The music was a part of him, and it started with the jiggle of his toes inside those ludicrous orange-and-black socks, and it spread up the length of his leg and into the pit of his diaphragm, and up through his lungs, and out through his lips, and down through the horn, around the brass bend, channeled by the valves, and then floating out of that bell, blooming out of that bell like a big spring flower, bursting into the room big and round, always with that solid rocking beat behind it, always with that full big brass tone. He cut through the tricky business like a scythe in a hay field, and Vic threw in the towel, the going too rough for him now.
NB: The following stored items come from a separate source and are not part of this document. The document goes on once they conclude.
/-- A core has done steps 1 to 5 of R337, but for results that are still to land in registers: of its tracker only entries that
wait for kept copies remain, and where those fill it, droves whose EXITs need an entry; of its requests only those that are pending
at their homes (R344). -/
def State.coreQuiet (s : State) (c : Nat) : Bool :=
  let k := s.core c
  let away := fun (i : Nat) => match Tab.get? s.fabric.remote i with
    | some x => x.pending
    | none => false
  let trackQuiet := fun (t : Track) => t.copies.any fun i => match Tab.get? k.copies i.1 with
    | some x => x.kept && x.gen == i.2
    | none => false
  let agentQuiet := fun (a : Agent) => a.pending.all (fun p => p.await.all fun i => a.shep && away i)
    && a.lanes.all (fun e => e.2.parking.isNone) && (a.shep || !a.ended || a.lanes.isEmpty || s.trackerFull c a.lid a.exits)
  k.agents.all (fun e => agentQuiet e.2) && k.queue.isEmpty && k.gather.isNone
    && k.tracker.all (fun e => trackQuiet e.2) && k.copies.all (fun e => e.2.quiet)
    && k.outst.isEmpty && k.late.isEmpty && s.fabric.remote.all (fun e => e.2.core != c || e.2.pending)

/-- A core at the end of a halt: its results have landed, its L1 is empty, and no line is its own (R249). -/
def State.coreHalted (s : State) (c : Nat) : State :=
  let s := s.updCore c fun k => { k with l1 := [], agents := k.agents.mapVals fun _ a => a.landAll }
  { s with fabric := { s.fabric with
      grants := s.fabric.grants.mapVals fun _ g => if g.core = c then { g with held := false } else g } }

/-- Where a HALT keeps what became of a partition that it named: 1 awaited, 2 halted. -/
def haltMark (p : Nat) : Nat := 2 ^ 34 + p

/-- A HALT that awaits a partition sees it halted, and goes on when no other is awaited. -/
def Agent.halted (p : Nat) (a : Agent) : Agent :=
  match a.wait with
  | some (.halt _) =>
    let served := Tab.upd a.served (haltMark p) fun _ => 2
    { a with served, wait := if (List.range 16).any (fun q => Tab.get? served (haltMark q) == some 1) then a.wait else none }
  | _ => a

/-- Change every agent, saved ones too. -/
def State.mapAgents (s : State) (f : Agent → Agent) : State :=
  let g := fun (t : Tab Core) => t.mapVals fun _ (k : Core) => { k with agents := k.agents.mapVals fun _ a => f a }
  { s with
      cores := g s.cores
      parts := s.parts.mapVals fun _ p => { p with saved := p.saved.map fun x => { x with cores := g x.cores } } }

/-- HALT_DONE: STATE becomes halted when every core of the partition has stopped. -/
def execHaltDone (n : Nat) (s : State) : Host.Outcome State Fault Refusal :=
  .next (if decide (16 ≤ n) || s.pState n != 2 || !((s.partCores n).all s.coreQuiet) then s
    else
      let s := (s.partCores n).foldl State.coreHalted s
      let s := s.setPstat n 3 ((s.reg (pstatOff n)).toNat / 256 % 256) false
      s.mapAgents (Agent.halted n))

/-- The partition that holds a core. -/
def State.partOfCore (s : State) (c : Nat) : Option Nat :=
  (List.range 16).find? fun n => (s.pMap n).testBit (chipOf c)

/-- COPY_HALT_TIMEOUT (R337, step 5): a copy that has not landed within 20 µs of the halt is kept to start again. -/
def execCopyHaltTimeout (core slot : Nat) (s : State) : Host.Outcome State Fault Refusal :=
  .next (match s.partOfCore core, Tab.get? (s.core core).copies slot with
    | some n, some x =>
      if s.pState n == 2 && decide ((s.part n).haltAt + 20000 ≤ s.nanos) && x.live && !x.landed && !x.kept then
        s.updCore core fun k => { k with copies := Tab.set k.copies slot { x with kept := true } }
      else s
    | _, _ => s)

/-! ### Saving (R339) -/

/-- The shadow slots that no partition holds and that are in use, ascending. -/
def State.freeShadow (s : State) : List Nat :=
  (List.range 3).filter fun i =>
    !s.errs.slotsOut.contains i && !(s.parts.any fun e => e.2.saved.any fun x => x.slot == i)

/-- PSAVE of a partition. -/
def State.psave (s : State) (n : Nat) : Nat := (s.reg64 (0x40C + 32 * n)).toNat
/-- The k-th 128 MiB of the save area can be reached for an access (R388). -/
def State.areaOk (s : State) (n k : Nat) (acc : Acc) : Bool :=
  s.psave n != 0 && (List.range 2048).all fun i =>
    (s.xlatePriv (s.psave n + 134217728 * k + 65536 * i) acc).isSome

/-- The bytes of an image (R338). -/
def imageSize : Nat := 119521280

/-- Its image there holds uncorrectable data (R340). -/
def State.areaBad (s : State) (n k : Nat) : Bool :=
  (List.range ((imageSize + 65535) / 65536)).any fun i =>
    match s.xlatePriv (s.psave n + 134217728 * k + 65536 * i) Acc.read with
    | some l => l.bad s 65536
    | none => false

/-- The chiplets of a save with the slots that they take. -/
def savePlan (chips free : List Nat) : List (Nat × Nat) := chips.mapIdx fun i c => (c, free.getD i 3)

/-- PCMD_SAVE: the slots are taken, lowest first; the other chiplets need the memory save area. -/
def execPcmdSave (n : Nat) (s : State) : Host.Outcome State Fault Refusal :=
  .next (s.pcmd n [3] fun s =>
    let plan := savePlan (chipsOf (s.pMap n)) s.freeShadow
    let inMem := (plan.filter fun x => x.2 == 3).length
    if !((List.range inMem).all fun k => s.areaOk n k Acc.write) then s.setResult n 2
    else
      let s := s.updPart n fun p =>
        { p with saved := plan.mapIdx fun i x =>
            { cls := classOf x.1, chip := x.1, slot := x.2, cores := []
              area := s.psave n + 134217728 * (i - s.freeShadow.length), spoilt := false } }
      s.setPstat n 4 0 true)

/-- A core as its image holds it (R338): no cache, no TLB. -/
def Core.image (k : Core) : Core := { k with icache := [], ictag := [], tlb := [], l1 := [], picks := [], pipes := [] }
His solemn eyes watched the kid’s fingering and the kid’s lipwork, and Bud could feel him listening to the sound that came from that horn, and his eyes got even more solemn than they usually were. The saxes hung on, blowing together, catching some of the spirit that the horn created. Andy pointed his bell up at the ceiling, and the Christmas decorations in the hall began to sway a little when he really cut loose.

It was something like a fever. The band heard him blowing back there, and the fire spread to them. Bud felt chords coming to life under his fingers, and he felt warm all at once, a strange warmth that spread through his body, that flamed up around him until there was only the sound they were making, the sound of the band, and being a part of the band, beating the piano like the heart pump of the band, and then listening to that horn take the blood away roaring through the veins. There was no Club Stardust any more, no four walls hemming them in, no world outside anywhere, no universe, no anything but the music they were making. It was like being with a girl, Bud felt, only better somehow because there was a bigger sense of fulfillment, but the same reaching quality, the same straining for something that was always just out of reach.